Reproduce all entries precisely, down to the last character.

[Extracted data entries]
=-=-=

/-- TIME_TRIGGER_FIRE (R317): at or after its time the action runs once, late where a step passed the time. -/
def execTimeTriggerFire (n : Nat) (s : State) : Out :=
  .next (
    if n < 4 && bit s.tim.ttArmed n && !aheadMod wallMod s.wallNs (s.ttTime n) then
      let ctl := s.reg (rTIM_TTn_CTL n)
      let off := 2 ^ 4 - 1 - 2 ^ n
      let late := bit s.tim.ttCrossed n
      let s := s.setTim { s.tim with ttArmed := s.tim.ttArmed &&& off, ttCrossed := s.tim.ttCrossed &&& off }
      let s := s.setBit (rTIM_TTn_CTL n) 3
      let s := if late then s.setBit rTIM_STAT 11 else s
      match bits ctl.toNat 0 2 with
      | 1 => s.pwmStart (bits ctl.toNat 8 8)
      | 2 => s.pwmStop (bits ctl.toNat 8 8)
      | 3 => s.irq 7
      | _ => s
    else s)

/-! ### What other units ask of TIM -/

/-- Wall time starts at Tier 1 (R299). -/
def State.timBegin (s : State) : State := s.setTim { s.tim with live := true, wall := 0, st := 0, src := 3, adj := 0 }

/-- A commit that changes the domain or MAC of a slot empties it; the source in force is then left (R308). -/
def State.timCommit (s : State) (old : Nat → Nat) : State :=
  (s.each [0, 1] fun s k =>
    if old k = s.slotCfg k then s
    else if s.tim.src = k then (s.setPtpSlot k {}).timLeave
    else s.setPtpSlot k {}).timJudge

/-! ### Registers (Tables 13.9, 13.10) -/

def State.timStat (s : State) : Nat := s.timFlags + 2 ^ 13 * b2n s.learnOk

/-- The words of the TIM window that follow from the state. -/
def State.timWord (s : State) (off : Nat) : Option Word :=
  let x := s.tim
  let cand := fun k => (s.ptpSlot k).cands.find? fun c => some c.port == (s.ptpSlot k).best
  let slotStat := fun k =>
    let c := cand k
    word ((s.ptpSlot k).cands.length + 8 * b2n (s.srcQualified k) + 16 * b2n (s.ptpSlot k).fault +
      256 * ((c.map fun c => c.rank.getD 1 0).getD 0) + 65536 * ((c.map (·.steps)).getD 0))
  let gm := fun k => ((cand k).map fun c => c.rank.getD 5 0).getD 0
  match off with
  | 0x008 => some (word (s.wallNs % 1000000000))
  | 0x00C => some (word (x.snapSec % 2 ^ 32))
  | 0x010 => some (word (x.snapSec / 2 ^ 32))
  | 0x014 => some (wordOfInt x.adj)
  | 0x018 => some (wordOfInt (satI32 (divOpen 75 x.lastOff 65536)))
  | 0x01C => some (wordOfInt (if x.src < 2 then divOpen 76 (s.meanPath (s.slotMac x.src)) 65536 else 0))
  | 0x020 => some (match s.timErr with
    | some e => word (min 0xFFFFFFFF (divOpen 77 e (2 ^ 150)).toNat)
    | none => Config.openReg rTIM_ERR_EST s.clk.t)
  | 0x024 => some (slotStat 0)
  | 0x028 => some (slotStat 1)
  | 0x030 => some (word (gm 0 % 2 ^ 32))
  | 0x034 => some (word (gm 0 / 2 ^ 32))
  | 0x038 => some (word (gm 1 % 2 ^ 32))
  | 0x03C => some (word (gm 1 / 2 ^ 32))
  | 0x040 => some x.utc
  | 0x044 => some (word (min 0xFFFFFFFF x.holdS))
  | _ => none

end Sys2Proof.Machine
end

=-=-=

**Written response:**
/-- TIME_TRIGGER_FIRE (R317): at or after its time the action runs once, late where a step passed the time. -/
def execTimeTriggerFire (n : Nat) (s : State) : Out :=
  .next (
    if n < 4 && bit s.tim.ttArmed n && !aheadMod wallMod s.wallNs (s.ttTime n) then
      let ctl := s.reg (rTIM_TTn_CTL n)
      let off := 2 ^ 4 - 1 - 2 ^ n
      let late := bit s.tim.ttCrossed n
      let s := s.setTim { s.tim with ttArmed := s.tim.ttArmed &&& off, ttCrossed := s.tim.ttCrossed &&& off }
      let s := s.setBit (rTIM_TTn_CTL n) 3
      let s := if late then s.setBit rTIM_STAT 11 else s
      match bits ctl.toNat 0 2 with
      | 1 => s.pwmStart (bits ctl.toNat 8 8)
      | 2 => s.pwmStop (bits ctl.toNat 8 8)
      | 3 => s.irq 7
      | _ => s
    else s)

/-! ### What other units ask of TIM -/

/-- Wall time starts at Tier 1 (R299). -/
def State.timBegin (s : State) : State := s.setTim { s.tim with live := true, wall := 0, st := 0, src := 3, adj := 0 }

/-- A commit that changes the domain or MAC of a slot empties it; the source in force is then left (R308). -/
def State.timCommit (s : State) (old : Nat → Nat) : State :=
  (s.each [0, 1] fun s k =>
    if old k = s.slotCfg k then s
    else if s.tim.src = k then (s.setPtpSlot k {}).timLeave
    else s.setPtpSlot k {}).timJudge

/-! ### Registers (Tables 13.9, 13.10) -/

def State.timStat (s : State) : Nat := s.timFlags + 2 ^ 13 * b2n s.learnOk

/-- The words of the TIM window that follow from the state. -/
def State.timWord (s : State) (off : Nat) : Option Word :=
  let x := s.tim
  let cand := fun k => (s.ptpSlot k).cands.find? fun c => some c.port == (s.ptpSlot k).best
  let slotStat := fun k =>
    let c := cand k
    word ((s.ptpSlot k).cands.length + 8 * b2n (s.srcQualified k) + 16 * b2n (s.ptpSlot k).fault +
      256 * ((c.map fun c => c.rank.getD 1 0).getD 0) + 65536 * ((c.map (·.steps)).getD 0))
  let gm := fun k => ((cand k).map fun c => c.rank.getD 5 0).getD 0
  match off with
  | 0x008 => some (word (s.wallNs % 1000000000))
  | 0x00C => some (word (x.snapSec % 2 ^ 32))
  | 0x010 => some (word (x.snapSec / 2 ^ 32))
  | 0x014 => some (wordOfInt x.adj)
  | 0x018 => some (wordOfInt (satI32 (divOpen 75 x.lastOff 65536)))
  | 0x01C => some (wordOfInt (if x.src < 2 then divOpen 76 (s.meanPath (s.slotMac x.src)) 65536 else 0))
  | 0x020 => some (match s.timErr with
    | some e => word (min 0xFFFFFFFF (divOpen 77 e (2 ^ 150)).toNat)
    | none => Config.openReg rTIM_ERR_EST s.clk.t)
  | 0x024 => some (slotStat 0)
  | 0x028 => some (slotStat 1)
  | 0x030 => some (word (gm 0 % 2 ^ 32))
  | 0x034 => some (word (gm 0 / 2 ^ 32))
  | 0x038 => some (word (gm 1 % 2 ^ 32))
  | 0x03C => some (word (gm 1 / 2 ^ 32))
  | 0x040 => some x.utc
  | 0x044 => some (word (min 0xFFFFFFFF x.holdS))
  | _ => none

end Sys2Proof.Machine
end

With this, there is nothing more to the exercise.